Problem. Please copy, exactly as they appear below, the lines from the one containing "(∀ s : State, s.ember.dev = .lit → s.ember.kindling" through the one containing "def Obligations.PowerRequests : Prop".

Input material.

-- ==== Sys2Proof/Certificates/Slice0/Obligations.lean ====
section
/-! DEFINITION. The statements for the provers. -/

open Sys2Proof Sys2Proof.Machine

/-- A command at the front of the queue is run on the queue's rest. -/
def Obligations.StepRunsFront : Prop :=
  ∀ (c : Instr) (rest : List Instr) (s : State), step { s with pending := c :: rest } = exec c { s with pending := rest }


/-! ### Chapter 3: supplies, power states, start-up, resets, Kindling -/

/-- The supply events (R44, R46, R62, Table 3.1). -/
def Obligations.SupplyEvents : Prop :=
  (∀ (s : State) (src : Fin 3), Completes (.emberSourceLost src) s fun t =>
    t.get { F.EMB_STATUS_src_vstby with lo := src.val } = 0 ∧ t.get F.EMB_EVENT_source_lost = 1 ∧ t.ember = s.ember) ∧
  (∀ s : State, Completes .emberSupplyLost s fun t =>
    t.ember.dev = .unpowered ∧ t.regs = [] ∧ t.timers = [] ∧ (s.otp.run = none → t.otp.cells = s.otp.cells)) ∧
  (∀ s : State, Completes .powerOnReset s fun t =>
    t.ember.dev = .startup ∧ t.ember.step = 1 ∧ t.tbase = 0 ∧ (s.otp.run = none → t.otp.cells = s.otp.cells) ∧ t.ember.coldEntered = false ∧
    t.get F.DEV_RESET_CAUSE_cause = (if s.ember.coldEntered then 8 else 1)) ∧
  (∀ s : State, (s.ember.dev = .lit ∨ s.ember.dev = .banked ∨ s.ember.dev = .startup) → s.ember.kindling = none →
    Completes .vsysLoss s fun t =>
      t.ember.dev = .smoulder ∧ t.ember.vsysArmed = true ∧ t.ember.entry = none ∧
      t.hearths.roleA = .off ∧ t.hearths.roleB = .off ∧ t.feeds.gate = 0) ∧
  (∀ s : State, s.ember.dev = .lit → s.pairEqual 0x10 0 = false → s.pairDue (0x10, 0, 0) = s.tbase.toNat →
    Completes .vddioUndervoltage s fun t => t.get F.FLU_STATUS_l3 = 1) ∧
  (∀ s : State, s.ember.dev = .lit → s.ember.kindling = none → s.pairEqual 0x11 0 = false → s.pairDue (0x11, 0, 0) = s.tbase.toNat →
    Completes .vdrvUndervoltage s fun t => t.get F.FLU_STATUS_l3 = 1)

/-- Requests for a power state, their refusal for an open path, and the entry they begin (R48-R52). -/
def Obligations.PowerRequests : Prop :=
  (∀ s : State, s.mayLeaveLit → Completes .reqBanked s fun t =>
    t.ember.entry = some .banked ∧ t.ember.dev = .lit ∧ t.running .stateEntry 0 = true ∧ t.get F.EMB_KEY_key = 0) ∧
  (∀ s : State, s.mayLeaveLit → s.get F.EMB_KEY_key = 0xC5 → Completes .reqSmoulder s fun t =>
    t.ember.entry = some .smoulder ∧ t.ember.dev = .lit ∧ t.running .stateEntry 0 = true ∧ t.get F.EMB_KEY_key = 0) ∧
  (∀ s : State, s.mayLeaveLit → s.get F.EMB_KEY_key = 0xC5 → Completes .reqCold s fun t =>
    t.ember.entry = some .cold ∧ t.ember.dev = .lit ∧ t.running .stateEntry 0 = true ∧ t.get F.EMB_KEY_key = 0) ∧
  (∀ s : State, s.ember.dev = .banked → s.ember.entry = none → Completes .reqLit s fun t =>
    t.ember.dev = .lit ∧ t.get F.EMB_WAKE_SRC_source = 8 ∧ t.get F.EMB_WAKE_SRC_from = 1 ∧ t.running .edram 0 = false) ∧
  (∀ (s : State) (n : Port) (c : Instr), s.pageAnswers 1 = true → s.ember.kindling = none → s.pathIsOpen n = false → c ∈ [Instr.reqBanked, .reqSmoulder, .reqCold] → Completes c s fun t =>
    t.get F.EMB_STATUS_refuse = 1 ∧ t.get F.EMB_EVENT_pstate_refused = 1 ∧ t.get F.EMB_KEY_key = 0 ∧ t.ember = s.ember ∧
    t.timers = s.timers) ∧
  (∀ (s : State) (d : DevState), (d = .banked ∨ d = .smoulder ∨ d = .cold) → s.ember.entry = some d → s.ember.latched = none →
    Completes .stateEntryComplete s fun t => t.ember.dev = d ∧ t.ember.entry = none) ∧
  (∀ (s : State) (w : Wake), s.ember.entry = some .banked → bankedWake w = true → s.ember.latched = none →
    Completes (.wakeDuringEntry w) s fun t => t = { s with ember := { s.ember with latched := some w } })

Finished task.
  (∀ s : State, s.ember.dev = .lit → s.ember.kindling = none → s.pairEqual 0x11 0 = false → s.pairDue (0x11, 0, 0) = s.tbase.toNat →
    Completes .vdrvUndervoltage s fun t => t.get F.FLU_STATUS_l3 = 1)

/-- Requests for a power state, their refusal for an open path, and the entry they begin (R48-R52). -/
def Obligations.PowerRequests : Prop :=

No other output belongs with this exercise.